On my office wall hangs a page from the Journal Herald in Dayton Ohio,  a photo feature story about harvest time that I produced thirty years ago – and, today, a reminder of how agriculture has changed.

The piece featured one of our printers who owned a small farm on the rolling land about an hour southeast of the city. It was romantic, using Ecclesiastes to describe the turning of life and the seasons for a part time farmer, his father, and the neighbors who helped harvest the corn and soybeans and take them to the elevator.

It was just before the 1980s farm crisis, a few years after President Nixon’s agriculture secretary, Earl Butz, irresponsibly had urged American farmers to plow fencerow to fencerow to bolster production and fill the global markets with corn and soybeans. It was a time of “get bigger or get out,” many farmers going deeply into debt to finance land and machinery purchases. My friend’s farm survived because he had good income from his job. He readily admitted that he farmed because he loved it, not because it made him money.

The romance of farming was actually probably long gone by the 1970s.
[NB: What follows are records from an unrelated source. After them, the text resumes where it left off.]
-- ==== Sys2Proof/Certificates/Slice0/Obligations.lean ====
section
/-!
DEFINITION. The statements for the provers. A statement over one die takes the die as `x` and the package as `s`; its clauses
say what one command answers where their premises hold. Effect: the command answers a next state in which the die has the
property and nothing else of the package has changed, no DRAM, no other die, no queue, no time and no pin. EffectMem: the same, but
for the die's own DRAM. DieAnswers and Answers say nothing about the rest of the package. `x.only fields events y`: of the
registers, the events and the state behind the registers, y differs from x in no more than these, and in what an event sets off.
-/

namespace Sys2Proof.Machine

/-- Registers whose fields are all RW and whose write does nothing but set them, of many blocks: page and offset. -/
def plainRegs : List (Nat × Nat) :=
  [(0x21, 0x05C), (0x23, 0x054), (0x28, 0x04C), (0x28, 0x064), (0x01, 0x04C), (0x12, 0x064), (0x09, 0x050), (0x0A, 0x040),
   (0x11, 0x06C), (0x14, 0x044), (0x10, 0x058), (0x38, 0x048), (0x47, 0x044), (0x05, 0x0EC), (0x40, 0x054)]

/-- Registers whose fields are all RWS, of many blocks. -/
def stagedRegs : List (Nat × Nat) :=
  [(0x20, 0x050), (0x23, 0x044), (0x30, 0x044), (0x31, 0x048), (0x33, 0x044), (0x80, 0x108), (0x29, 0x044), (0x44, 0x118),
   (0x3B, 0x10C)]

/-- The mailbox commands: the mailbox and the opcode of each (Tables 5.10, 7.8, 11.4 and 12.6). -/
def mailboxCommands (d : DieId) (tag arg : Nat) (good : Bool) : List (Instr × Nat × Nat) :=
  [(.baseReady d tag arg, 0, 0x0001), (.paramSave d tag arg, 0, 0x0010), (.paramDiscard d tag arg, 0, 0x0011),
   (.pwdRecover d tag arg, 0, 0x0012), (.recoveryWrite d tag arg good, 0, 0x0013), (.calEvent d tag arg, 1, 0x0100),
   (.calAbort d tag arg, 1, 0x0101), (.calSave d tag arg, 1, 0x0102), (.calLoad d tag arg, 1, 0x0103),
   (.calHash d tag arg, 1, 0x0104), (.evdSeal d tag arg, 3, 0x0300), (.evdAttest d tag arg, 3, 0x0301),
   (.evdClose d tag arg, 3, 0x0302), (.evdFinal d tag arg, 3, 0x0303), (.evdLog d tag arg, 3, 0x0304)]

end Sys2Proof.Machine

open Sys2Proof Sys2Proof.Machine

/-- With a command at the front of the queue, a step is exec of that command on the state with the queue's rest; on an
empty queue the block idles for one PERI cycle, in which each die's MP takes one entry of its queue (log entry 3: the
model's choice). -/
def Obligations.StepRunsFront : Prop :=
  (∀ (s : State) (c : Instr) (rest : List Instr),
    step { s with pending := c :: rest } = exec c { s with pending := rest }) ∧
  (∀ s : State, s.pending = [] → step s = .next s.idle)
Then came the horrid 1980s, when the Farm Belt reeled into a depression with high interest rates and low prices. Now, farming, while clearly still a family enterprise for many, is even more of a big business with large sums of money tied up in land, equipment, fertilizer, herbicides and genetically modified seed. At the same time, farming practices and the sheer scale of operations raise questions about sustainability and environmental damage.